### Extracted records
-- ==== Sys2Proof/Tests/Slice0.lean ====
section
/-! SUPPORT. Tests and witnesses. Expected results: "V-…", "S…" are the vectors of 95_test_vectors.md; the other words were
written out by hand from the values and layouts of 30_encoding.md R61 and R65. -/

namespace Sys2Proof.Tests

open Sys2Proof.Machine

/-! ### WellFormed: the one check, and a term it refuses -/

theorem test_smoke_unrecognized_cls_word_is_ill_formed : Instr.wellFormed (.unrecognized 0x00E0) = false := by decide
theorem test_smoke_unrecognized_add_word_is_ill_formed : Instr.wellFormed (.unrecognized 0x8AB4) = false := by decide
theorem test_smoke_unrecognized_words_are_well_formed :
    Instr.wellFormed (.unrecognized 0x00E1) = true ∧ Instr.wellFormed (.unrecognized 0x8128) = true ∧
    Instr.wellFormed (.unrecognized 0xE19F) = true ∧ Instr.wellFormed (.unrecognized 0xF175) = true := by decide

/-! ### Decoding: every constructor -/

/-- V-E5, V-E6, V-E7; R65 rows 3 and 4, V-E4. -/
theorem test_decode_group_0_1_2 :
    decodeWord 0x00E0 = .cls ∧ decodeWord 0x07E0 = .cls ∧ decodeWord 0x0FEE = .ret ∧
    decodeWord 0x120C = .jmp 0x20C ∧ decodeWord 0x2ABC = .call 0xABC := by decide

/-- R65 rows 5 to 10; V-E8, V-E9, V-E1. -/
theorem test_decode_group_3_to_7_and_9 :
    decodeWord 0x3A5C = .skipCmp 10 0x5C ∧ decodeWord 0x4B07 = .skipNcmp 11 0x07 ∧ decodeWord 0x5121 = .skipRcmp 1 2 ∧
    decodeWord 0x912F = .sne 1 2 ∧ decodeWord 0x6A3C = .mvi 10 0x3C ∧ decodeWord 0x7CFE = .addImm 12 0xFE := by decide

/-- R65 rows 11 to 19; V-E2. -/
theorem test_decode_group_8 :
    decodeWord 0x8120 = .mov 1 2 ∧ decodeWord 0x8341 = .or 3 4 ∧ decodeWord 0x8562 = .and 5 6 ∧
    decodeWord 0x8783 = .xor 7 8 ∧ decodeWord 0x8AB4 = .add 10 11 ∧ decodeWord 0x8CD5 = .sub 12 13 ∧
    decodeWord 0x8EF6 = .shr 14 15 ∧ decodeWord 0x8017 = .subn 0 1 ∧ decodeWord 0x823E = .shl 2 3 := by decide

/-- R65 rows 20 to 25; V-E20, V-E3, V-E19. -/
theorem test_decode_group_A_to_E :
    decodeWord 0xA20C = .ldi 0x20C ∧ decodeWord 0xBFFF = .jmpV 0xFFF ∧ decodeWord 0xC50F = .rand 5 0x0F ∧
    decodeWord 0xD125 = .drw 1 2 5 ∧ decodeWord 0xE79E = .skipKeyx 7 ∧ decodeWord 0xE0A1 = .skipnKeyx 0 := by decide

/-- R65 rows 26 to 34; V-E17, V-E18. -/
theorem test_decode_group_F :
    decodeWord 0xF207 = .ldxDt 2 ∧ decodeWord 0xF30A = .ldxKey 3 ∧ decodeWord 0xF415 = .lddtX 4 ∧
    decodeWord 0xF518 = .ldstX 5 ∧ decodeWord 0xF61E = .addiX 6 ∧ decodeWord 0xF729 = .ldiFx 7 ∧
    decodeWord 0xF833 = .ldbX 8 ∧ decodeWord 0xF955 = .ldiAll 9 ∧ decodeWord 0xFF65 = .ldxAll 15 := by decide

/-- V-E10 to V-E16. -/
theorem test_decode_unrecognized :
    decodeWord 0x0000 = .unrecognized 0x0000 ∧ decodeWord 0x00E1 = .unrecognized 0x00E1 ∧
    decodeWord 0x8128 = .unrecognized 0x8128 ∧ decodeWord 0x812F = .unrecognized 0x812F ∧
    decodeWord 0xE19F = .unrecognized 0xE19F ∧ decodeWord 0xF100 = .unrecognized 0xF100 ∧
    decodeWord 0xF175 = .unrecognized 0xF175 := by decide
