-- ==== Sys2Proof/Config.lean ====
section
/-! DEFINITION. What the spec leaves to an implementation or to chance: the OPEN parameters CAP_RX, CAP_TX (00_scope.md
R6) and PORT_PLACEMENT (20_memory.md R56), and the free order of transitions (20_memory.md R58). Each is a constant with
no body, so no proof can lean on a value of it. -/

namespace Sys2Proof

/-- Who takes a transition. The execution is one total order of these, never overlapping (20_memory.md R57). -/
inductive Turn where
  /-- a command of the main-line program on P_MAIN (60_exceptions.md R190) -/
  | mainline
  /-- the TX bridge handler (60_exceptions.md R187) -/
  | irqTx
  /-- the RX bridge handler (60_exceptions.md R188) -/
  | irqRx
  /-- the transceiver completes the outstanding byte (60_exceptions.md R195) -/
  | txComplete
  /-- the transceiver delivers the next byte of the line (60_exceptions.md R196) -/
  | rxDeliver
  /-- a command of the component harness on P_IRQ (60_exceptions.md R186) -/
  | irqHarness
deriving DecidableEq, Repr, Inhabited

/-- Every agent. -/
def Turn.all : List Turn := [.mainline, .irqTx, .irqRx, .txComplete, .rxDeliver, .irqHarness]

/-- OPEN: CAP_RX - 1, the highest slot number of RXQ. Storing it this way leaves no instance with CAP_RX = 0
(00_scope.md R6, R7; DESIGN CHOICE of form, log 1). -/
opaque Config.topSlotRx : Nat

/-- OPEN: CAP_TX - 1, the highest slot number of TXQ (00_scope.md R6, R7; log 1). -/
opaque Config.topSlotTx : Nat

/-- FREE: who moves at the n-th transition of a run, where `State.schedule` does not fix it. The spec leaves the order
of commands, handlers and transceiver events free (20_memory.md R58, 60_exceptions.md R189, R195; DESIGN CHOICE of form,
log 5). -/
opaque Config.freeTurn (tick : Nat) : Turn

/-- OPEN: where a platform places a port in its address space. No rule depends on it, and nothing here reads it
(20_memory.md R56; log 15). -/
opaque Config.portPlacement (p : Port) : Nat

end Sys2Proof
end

==

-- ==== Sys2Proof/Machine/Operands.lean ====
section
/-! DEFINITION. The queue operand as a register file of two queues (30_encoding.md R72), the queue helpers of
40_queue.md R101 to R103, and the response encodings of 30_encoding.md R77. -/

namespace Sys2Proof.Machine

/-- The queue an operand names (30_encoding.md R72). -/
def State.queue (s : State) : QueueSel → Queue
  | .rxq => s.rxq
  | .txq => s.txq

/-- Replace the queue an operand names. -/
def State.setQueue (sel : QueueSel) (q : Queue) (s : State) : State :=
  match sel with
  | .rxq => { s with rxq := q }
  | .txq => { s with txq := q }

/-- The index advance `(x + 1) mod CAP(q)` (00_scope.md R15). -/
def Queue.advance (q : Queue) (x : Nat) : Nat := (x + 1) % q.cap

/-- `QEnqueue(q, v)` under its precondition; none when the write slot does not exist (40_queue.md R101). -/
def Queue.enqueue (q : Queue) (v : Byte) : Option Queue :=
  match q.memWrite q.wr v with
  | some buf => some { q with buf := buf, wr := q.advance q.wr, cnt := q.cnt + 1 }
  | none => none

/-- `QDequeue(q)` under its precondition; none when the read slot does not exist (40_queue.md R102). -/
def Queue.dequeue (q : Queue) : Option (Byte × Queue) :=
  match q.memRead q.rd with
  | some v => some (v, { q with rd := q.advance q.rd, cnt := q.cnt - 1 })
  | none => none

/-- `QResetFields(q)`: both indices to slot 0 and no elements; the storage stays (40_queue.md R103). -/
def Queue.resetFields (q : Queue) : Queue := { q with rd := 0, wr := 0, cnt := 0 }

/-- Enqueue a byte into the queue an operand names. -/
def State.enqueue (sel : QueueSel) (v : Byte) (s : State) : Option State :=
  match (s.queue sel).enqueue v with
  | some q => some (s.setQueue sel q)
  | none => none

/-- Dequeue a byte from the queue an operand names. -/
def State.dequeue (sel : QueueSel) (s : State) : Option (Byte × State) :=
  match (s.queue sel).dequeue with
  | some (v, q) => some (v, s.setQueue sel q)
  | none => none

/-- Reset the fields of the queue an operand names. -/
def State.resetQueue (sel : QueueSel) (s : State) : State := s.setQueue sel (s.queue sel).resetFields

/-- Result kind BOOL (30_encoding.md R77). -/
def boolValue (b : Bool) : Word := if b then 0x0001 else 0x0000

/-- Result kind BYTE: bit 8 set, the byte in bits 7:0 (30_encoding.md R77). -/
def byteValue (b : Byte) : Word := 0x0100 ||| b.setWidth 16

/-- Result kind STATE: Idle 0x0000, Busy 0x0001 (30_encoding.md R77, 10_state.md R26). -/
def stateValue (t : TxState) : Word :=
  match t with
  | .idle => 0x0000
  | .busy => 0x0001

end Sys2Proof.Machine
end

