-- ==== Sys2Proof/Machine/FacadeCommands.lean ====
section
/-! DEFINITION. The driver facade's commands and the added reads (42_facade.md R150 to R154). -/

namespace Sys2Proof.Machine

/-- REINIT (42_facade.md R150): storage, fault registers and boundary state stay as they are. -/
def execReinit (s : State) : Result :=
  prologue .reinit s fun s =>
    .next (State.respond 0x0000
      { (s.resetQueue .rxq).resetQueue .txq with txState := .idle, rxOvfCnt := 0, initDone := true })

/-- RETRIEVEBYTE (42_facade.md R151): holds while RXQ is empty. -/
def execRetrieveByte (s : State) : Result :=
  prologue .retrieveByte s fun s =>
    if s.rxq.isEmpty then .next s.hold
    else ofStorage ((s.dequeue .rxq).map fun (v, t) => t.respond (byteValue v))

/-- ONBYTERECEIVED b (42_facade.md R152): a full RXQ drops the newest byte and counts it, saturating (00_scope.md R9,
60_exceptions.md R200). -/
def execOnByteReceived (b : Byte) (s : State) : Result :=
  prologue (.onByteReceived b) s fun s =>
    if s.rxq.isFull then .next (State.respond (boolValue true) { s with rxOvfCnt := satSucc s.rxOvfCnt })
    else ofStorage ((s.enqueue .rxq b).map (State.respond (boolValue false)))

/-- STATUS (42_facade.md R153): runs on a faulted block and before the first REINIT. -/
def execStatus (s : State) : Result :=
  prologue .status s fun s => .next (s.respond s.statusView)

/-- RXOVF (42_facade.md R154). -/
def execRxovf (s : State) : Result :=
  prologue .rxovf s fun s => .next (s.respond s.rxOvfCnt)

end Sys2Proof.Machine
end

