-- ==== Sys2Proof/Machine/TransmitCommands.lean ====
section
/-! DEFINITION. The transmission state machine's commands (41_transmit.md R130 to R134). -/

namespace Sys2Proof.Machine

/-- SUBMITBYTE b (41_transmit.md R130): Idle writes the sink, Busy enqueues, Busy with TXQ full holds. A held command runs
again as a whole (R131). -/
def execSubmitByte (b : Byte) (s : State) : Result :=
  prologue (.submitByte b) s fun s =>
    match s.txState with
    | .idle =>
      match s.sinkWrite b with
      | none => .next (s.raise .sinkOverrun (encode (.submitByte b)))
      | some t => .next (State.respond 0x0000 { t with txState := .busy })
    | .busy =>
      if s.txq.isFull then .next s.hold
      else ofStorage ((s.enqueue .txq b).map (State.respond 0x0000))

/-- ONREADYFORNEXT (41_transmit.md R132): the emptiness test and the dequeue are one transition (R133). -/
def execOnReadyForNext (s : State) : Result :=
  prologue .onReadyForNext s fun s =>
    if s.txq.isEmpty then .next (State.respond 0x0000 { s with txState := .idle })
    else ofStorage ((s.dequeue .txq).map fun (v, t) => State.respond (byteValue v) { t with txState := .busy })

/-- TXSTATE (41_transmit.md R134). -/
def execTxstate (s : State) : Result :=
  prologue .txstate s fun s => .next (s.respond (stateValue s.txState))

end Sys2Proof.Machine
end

...

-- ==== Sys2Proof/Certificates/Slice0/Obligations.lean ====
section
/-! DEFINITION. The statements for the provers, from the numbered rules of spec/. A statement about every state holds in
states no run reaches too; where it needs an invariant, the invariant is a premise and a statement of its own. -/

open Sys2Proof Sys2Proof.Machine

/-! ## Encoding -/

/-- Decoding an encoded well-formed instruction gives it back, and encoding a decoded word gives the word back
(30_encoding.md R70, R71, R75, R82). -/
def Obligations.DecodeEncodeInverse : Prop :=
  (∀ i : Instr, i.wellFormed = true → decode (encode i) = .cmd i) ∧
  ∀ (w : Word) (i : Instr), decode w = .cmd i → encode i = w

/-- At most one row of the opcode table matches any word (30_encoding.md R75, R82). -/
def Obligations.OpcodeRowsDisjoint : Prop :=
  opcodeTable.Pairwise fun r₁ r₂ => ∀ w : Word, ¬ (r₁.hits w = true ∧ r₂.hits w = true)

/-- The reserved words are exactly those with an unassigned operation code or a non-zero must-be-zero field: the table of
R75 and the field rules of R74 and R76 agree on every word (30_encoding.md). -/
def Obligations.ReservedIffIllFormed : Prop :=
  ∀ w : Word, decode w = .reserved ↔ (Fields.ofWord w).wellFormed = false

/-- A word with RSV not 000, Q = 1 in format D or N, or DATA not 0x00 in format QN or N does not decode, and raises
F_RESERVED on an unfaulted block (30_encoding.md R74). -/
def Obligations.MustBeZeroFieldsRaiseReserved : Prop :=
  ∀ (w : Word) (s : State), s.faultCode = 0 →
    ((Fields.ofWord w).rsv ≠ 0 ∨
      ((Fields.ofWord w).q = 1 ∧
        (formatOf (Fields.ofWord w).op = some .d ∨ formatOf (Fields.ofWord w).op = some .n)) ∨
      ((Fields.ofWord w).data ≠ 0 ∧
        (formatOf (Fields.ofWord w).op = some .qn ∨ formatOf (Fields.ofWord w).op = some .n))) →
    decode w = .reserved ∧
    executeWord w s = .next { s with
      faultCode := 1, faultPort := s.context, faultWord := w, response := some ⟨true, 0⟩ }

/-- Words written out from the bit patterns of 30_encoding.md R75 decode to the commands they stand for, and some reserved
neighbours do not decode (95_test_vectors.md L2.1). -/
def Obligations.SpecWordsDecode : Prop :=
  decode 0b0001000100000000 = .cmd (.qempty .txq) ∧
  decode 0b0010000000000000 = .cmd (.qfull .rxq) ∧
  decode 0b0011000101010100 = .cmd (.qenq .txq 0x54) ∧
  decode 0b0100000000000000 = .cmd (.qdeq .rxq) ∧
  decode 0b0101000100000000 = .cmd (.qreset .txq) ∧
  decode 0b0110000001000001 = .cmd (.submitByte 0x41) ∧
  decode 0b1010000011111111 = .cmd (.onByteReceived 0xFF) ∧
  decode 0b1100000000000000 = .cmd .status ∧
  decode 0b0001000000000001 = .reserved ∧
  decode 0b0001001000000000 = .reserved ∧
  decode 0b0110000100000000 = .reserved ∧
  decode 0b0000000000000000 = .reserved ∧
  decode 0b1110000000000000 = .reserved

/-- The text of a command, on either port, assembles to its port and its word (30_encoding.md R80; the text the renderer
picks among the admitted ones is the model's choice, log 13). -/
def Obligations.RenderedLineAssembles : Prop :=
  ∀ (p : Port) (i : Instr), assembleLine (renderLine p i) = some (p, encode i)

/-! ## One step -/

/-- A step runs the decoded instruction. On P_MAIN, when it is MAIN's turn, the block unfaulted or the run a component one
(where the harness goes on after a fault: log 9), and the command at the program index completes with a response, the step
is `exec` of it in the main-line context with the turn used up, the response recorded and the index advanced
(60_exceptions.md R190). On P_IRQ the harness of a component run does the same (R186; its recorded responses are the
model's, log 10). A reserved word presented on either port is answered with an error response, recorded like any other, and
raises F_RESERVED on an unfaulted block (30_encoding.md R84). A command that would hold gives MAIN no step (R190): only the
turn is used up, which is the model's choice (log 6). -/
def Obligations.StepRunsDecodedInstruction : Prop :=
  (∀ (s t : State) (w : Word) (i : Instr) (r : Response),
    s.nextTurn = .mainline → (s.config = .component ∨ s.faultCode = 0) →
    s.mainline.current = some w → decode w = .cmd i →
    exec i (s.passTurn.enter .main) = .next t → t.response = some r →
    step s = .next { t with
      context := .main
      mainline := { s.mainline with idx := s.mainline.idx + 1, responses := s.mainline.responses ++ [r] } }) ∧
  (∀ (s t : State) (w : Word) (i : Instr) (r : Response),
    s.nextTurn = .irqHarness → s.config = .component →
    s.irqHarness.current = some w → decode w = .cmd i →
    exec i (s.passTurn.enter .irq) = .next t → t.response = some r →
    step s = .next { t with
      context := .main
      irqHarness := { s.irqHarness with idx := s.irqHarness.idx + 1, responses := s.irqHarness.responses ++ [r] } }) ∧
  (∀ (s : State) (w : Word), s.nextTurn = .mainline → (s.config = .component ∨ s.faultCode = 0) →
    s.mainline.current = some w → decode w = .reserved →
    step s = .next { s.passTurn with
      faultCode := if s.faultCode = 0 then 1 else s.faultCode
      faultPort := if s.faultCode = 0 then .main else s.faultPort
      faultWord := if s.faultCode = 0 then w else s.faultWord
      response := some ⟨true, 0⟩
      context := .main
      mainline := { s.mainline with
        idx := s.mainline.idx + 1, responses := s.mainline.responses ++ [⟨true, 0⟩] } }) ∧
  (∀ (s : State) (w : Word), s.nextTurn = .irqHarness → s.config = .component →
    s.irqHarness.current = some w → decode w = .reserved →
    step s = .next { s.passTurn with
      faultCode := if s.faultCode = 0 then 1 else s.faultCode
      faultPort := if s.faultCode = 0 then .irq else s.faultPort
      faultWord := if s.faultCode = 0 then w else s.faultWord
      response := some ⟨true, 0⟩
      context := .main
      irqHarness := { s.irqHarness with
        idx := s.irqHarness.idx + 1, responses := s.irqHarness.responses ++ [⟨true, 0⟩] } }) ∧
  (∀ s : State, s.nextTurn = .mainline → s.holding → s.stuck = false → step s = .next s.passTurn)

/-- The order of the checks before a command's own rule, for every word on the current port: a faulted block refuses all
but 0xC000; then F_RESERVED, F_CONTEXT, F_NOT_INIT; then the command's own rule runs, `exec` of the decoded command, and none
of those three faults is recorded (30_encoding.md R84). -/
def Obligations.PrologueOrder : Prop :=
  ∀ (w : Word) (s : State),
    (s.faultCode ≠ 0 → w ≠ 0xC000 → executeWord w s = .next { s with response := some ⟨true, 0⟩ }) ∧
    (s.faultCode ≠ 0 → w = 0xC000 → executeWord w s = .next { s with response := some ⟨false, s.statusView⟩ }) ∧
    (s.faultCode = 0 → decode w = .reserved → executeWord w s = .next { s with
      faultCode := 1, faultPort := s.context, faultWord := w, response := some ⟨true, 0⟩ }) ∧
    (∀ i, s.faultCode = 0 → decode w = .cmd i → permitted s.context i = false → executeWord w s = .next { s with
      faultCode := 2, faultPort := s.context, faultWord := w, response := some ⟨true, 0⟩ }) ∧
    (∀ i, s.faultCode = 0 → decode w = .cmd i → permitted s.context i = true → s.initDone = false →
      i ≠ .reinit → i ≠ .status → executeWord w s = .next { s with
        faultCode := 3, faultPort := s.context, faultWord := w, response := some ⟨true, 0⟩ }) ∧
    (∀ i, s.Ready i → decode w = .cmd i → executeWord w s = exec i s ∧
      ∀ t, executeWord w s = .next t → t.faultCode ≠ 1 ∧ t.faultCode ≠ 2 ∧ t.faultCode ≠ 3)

### What you should do
From the entries above, select each line containing the string "precondition".

### Task result
/-- `QEnqueue(q, v)` under its precondition; none when the write slot does not exist (40_queue.md R101). -/
/-- `QDequeue(q)` under its precondition; none when the read slot does not exist (40_queue.md R102). -/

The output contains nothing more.